Voltando aO Estado do Maranhão: a Coluna do Sarney (link para assinantes do jornal, com senha) sobre os 43 anos da ponte do São Francisco é uma imodesta aberração em que ele se põe, por conta da efeméride, a evocar bravatas do tempo em que era governador. Mas Sarney sempre escreveu com o ego, e tão mal, que se seu artigo não fosse, cúmulo da egolatria, publicado na capa do jornal, muita gente sequer o leria ou saberia que existe.

O dono da UFMA

POR FLÁVIO REIS*

Tempos sombrios marcam a universidade brasileira, não obstante toda a propaganda governamental (e das próprias instituições) falando maciçamente em expansão, melhoria de infraestrutura, inclusão, participação e comprometimento com a sociedade. Na UFMA, o reitor Natalino Salgado segue a escalada autoritária que foi a marca real de sua administração desde o primeiro mandato. Pouco afeito à contradição e ao debate, é um homem do espetáculo, preocupado acima de tudo com a projeção da imagem, para quem os estatutos da universidade estão sempre abaixo de sua vontade. O recente caso da exoneração do professor Ayala Gurgel deve ser analisado num quadro maior de desmandos e caprichos de um reitor que reedita em várias questões as posições de um símbolo do autoritarismo na UFMA, José Maria Cabral Marques, a quem nos referíamos no início da década de 80 como o “Reitô”.

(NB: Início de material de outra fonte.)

-- ==== Sys2Proof/Laws/Words.lean ====
section
/-! SUPPORT. The operand forms read back what they were written from, and nothing else (30_encoding.md rules R91 to R93). -/

namespace Sys2Proof

theorem formB_ok (b : Byte) (f : Byte → Instr) : formB (b.setWidth 24) f = .ok (f b) := by
  have := b.isLt
  have h₁ : (b.setWidth 24).extractLsb' 8 16 = 0 := BitVec.eq_of_toNat_eq (by
    simp [BitVec.extractLsb'_toNat, Nat.shiftRight_eq_div_pow]; omega)
  have h₂ : (b.setWidth 24).extractLsb' 0 8 = b := BitVec.eq_of_toNat_eq (by simp [BitVec.extractLsb'_toNat]; omega)
  simp [formB, h₁, h₂]

theorem formS_ok {v : Symbol} (h : symbolLegal v = true) (f : Symbol → Instr) : formS (v.setWidth 24) f = .ok (f v) := by
  have := v.isLt
  have h₁ : (v.setWidth 24).extractLsb' 9 15 = 0 := BitVec.eq_of_toNat_eq (by
    simp [BitVec.extractLsb'_toNat, Nat.shiftRight_eq_div_pow]; omega)
  have h₂ : (v.setWidth 24).extractLsb' 0 9 = v := BitVec.eq_of_toNat_eq (by simp [BitVec.extractLsb'_toNat]; omega)
  simp [formS, h₁, h₂, h]

theorem formN_ok (n : NodeIdx) (f : NodeIdx → Instr) : formN (n.setWidth 24) f = .ok (f n) := by
  have := n.isLt
  have h₁ : (n.setWidth 24).extractLsb' 10 14 = 0 := BitVec.eq_of_toNat_eq (by
    simp [BitVec.extractLsb'_toNat, Nat.shiftRight_eq_div_pow]; omega)
  have h₂ : (n.setWidth 24).extractLsb' 0 10 = n := BitVec.eq_of_toNat_eq (by simp [BitVec.extractLsb'_toNat]; omega)
  simp [formN, h₁, h₂]

theorem formZ_inv {x : BitVec 24} {i j : Instr} (h : formZ x i = .ok j) : x = 0 ∧ j = i := by
  unfold formZ at h
  split at h <;> cases h
  exact ⟨by assumption, rfl⟩

theorem formB_inv {x : BitVec 24} {f : Byte → Instr} {j : Instr} (h : formB x f = .ok j) :
    ∃ b : Byte, x = b.setWidth 24 ∧ j = f b := by
  unfold formB at h
  split at h <;> cases h
  rename_i h
  refine ⟨_, BitVec.eq_of_toNat_eq ?_, rfl⟩
  have := congrArg BitVec.toNat h
  simp [BitVec.extractLsb'_toNat, Nat.shiftRight_eq_div_pow] at this ⊢
  have := x.isLt
  omega

theorem formS_inv {x : BitVec 24} {f : Symbol → Instr} {j : Instr} (h : formS x f = .ok j) :
    ∃ v : Symbol, symbolLegal v = true ∧ x = v.setWidth 24 ∧ j = f v := by
  unfold formS at h
  split at h <;> cases h
  rename_i h
  simp only [Bool.and_eq_true, decide_eq_true_eq] at h
  refine ⟨_, h.2, BitVec.eq_of_toNat_eq ?_, rfl⟩
  have := congrArg BitVec.toNat h.1
  simp [BitVec.extractLsb'_toNat, Nat.shiftRight_eq_div_pow] at this ⊢
  have := x.isLt
  omega

theorem formN_inv {x : BitVec 24} {f : NodeIdx → Instr} {j : Instr} (h : formN x f = .ok j) :
    ∃ n : NodeIdx, x = n.setWidth 24 ∧ j = f n := by
  unfold formN at h
  split at h <;> cases h
  rename_i h
  refine ⟨_, BitVec.eq_of_toNat_eq ?_, rfl⟩
  have := congrArg BitVec.toNat h
  simp [BitVec.extractLsb'_toNat, Nat.shiftRight_eq_div_pow] at this ⊢
  have := x.isLt
  omega

/-- Decoding gives a well-formed instruction with the fields it was decoded from. -/
theorem decodeFields_inv {op : Byte} {x : BitVec 24} {i : Instr} (h : decodeFields op x = .ok i) :
    i.wellFormed = true ∧ i.opcode.toNat = op.toNat ∧ i.operand = x := by
  unfold decodeFields at h
  split at h
  case h_2 hh => cases h; exact ⟨rfl, hh.symm, rfl⟩
  case h_26 => cases h
  case h_4 hh => obtain ⟨b, rfl, rfl⟩ := formB_inv h; exact ⟨rfl, hh.symm, rfl⟩
  case h_17 hh => obtain ⟨b, rfl, rfl⟩ := formB_inv h; exact ⟨rfl, hh.symm, rfl⟩
  case h_6 hh => obtain ⟨v, hv, rfl, rfl⟩ := formS_inv h; exact ⟨hv, hh.symm, rfl⟩
  case h_12 hh => obtain ⟨v, hv, rfl, rfl⟩ := formS_inv h; exact ⟨hv, hh.symm, rfl⟩
  case h_10 hh => obtain ⟨n, rfl, rfl⟩ := formN_inv h; exact ⟨rfl, hh.symm, rfl⟩
  all_goals
    rename_i hh
    obtain ⟨rfl, rfl⟩ := formZ_inv h
    exact ⟨rfl, hh.symm, rfl⟩

theorem formZ_ne (x : BitVec 24) (i : Instr) : formZ x i ≠ .error .illegalOpcode := by unfold formZ; split <;> simp
theorem formB_ne (x : BitVec 24) (f : Byte → Instr) : formB x f ≠ .error .illegalOpcode := by unfold formB; split <;> simp
theorem formS_ne (x : BitVec 24) (f : Symbol → Instr) : formS x f ≠ .error .illegalOpcode := by unfold formS; split <;> simp
theorem formN_ne (x : BitVec 24) (f : NodeIdx → Instr) : formN x f ≠ .error .illegalOpcode := by unfold formN; split <;> simp

end Sys2Proof
end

Vindo de uma gestão de dez anos à frente do Hospital Universitário, um tempo total ilegal se observados os estatutos, iniciou seu reitorado convocando a polícia militar para garantir a votação da adesão ao REUNI pelo Conselho Universitário (CONSUN). A partir daí, o que se viu foi um processo de esvaziamento dos colegiados superiores (mesmo que lhe sejam sempre dóceis), a rotinização de decisões tomadas centralizadamente pela Pró-Reitoria de Ensino, um plano de reestruturação física levado a efeito de forma caótica, sem nenhuma preocupação em ouvir a comunidade universitária, contando hoje com uma série de esqueletos de prédios espalhados pelo campus (ops!, pela cidade universitária, como quer o Magnífico), uma expansão irresponsável de cursos e número de alunos, cujos problemas já se acumulam a olhos vistos e começam a vazar por todos os lados, aqui e nas unidades do interior (ops!, do continente). Emoldurando tudo, uma obsessão com o que chama de “imagem da universidade”, mas confunde cada vez mais com a sua imagem e da sua administração.

Neste período, para que ocorressem as eleições regulares para chefes de departamento e coordenadores de cursos foi preciso a APRUMA solicitar a intervenção do Ministério Público. Em contrapartida, a consulta eleitoral para reitor foi largamente manipulada, com exíguo tempo de campanha, inexistência de debates e utilização descarada da máquina universitária. Ao final, registrou-se o menor comparecimento percentual de todas as consultas. Uma abstenção gigante, solenemente ignorada pela ASCOM, cada vez mais transformada em assessoria de comunicação do reitor e não da universidade, que alardeou uma vitória esmagadora.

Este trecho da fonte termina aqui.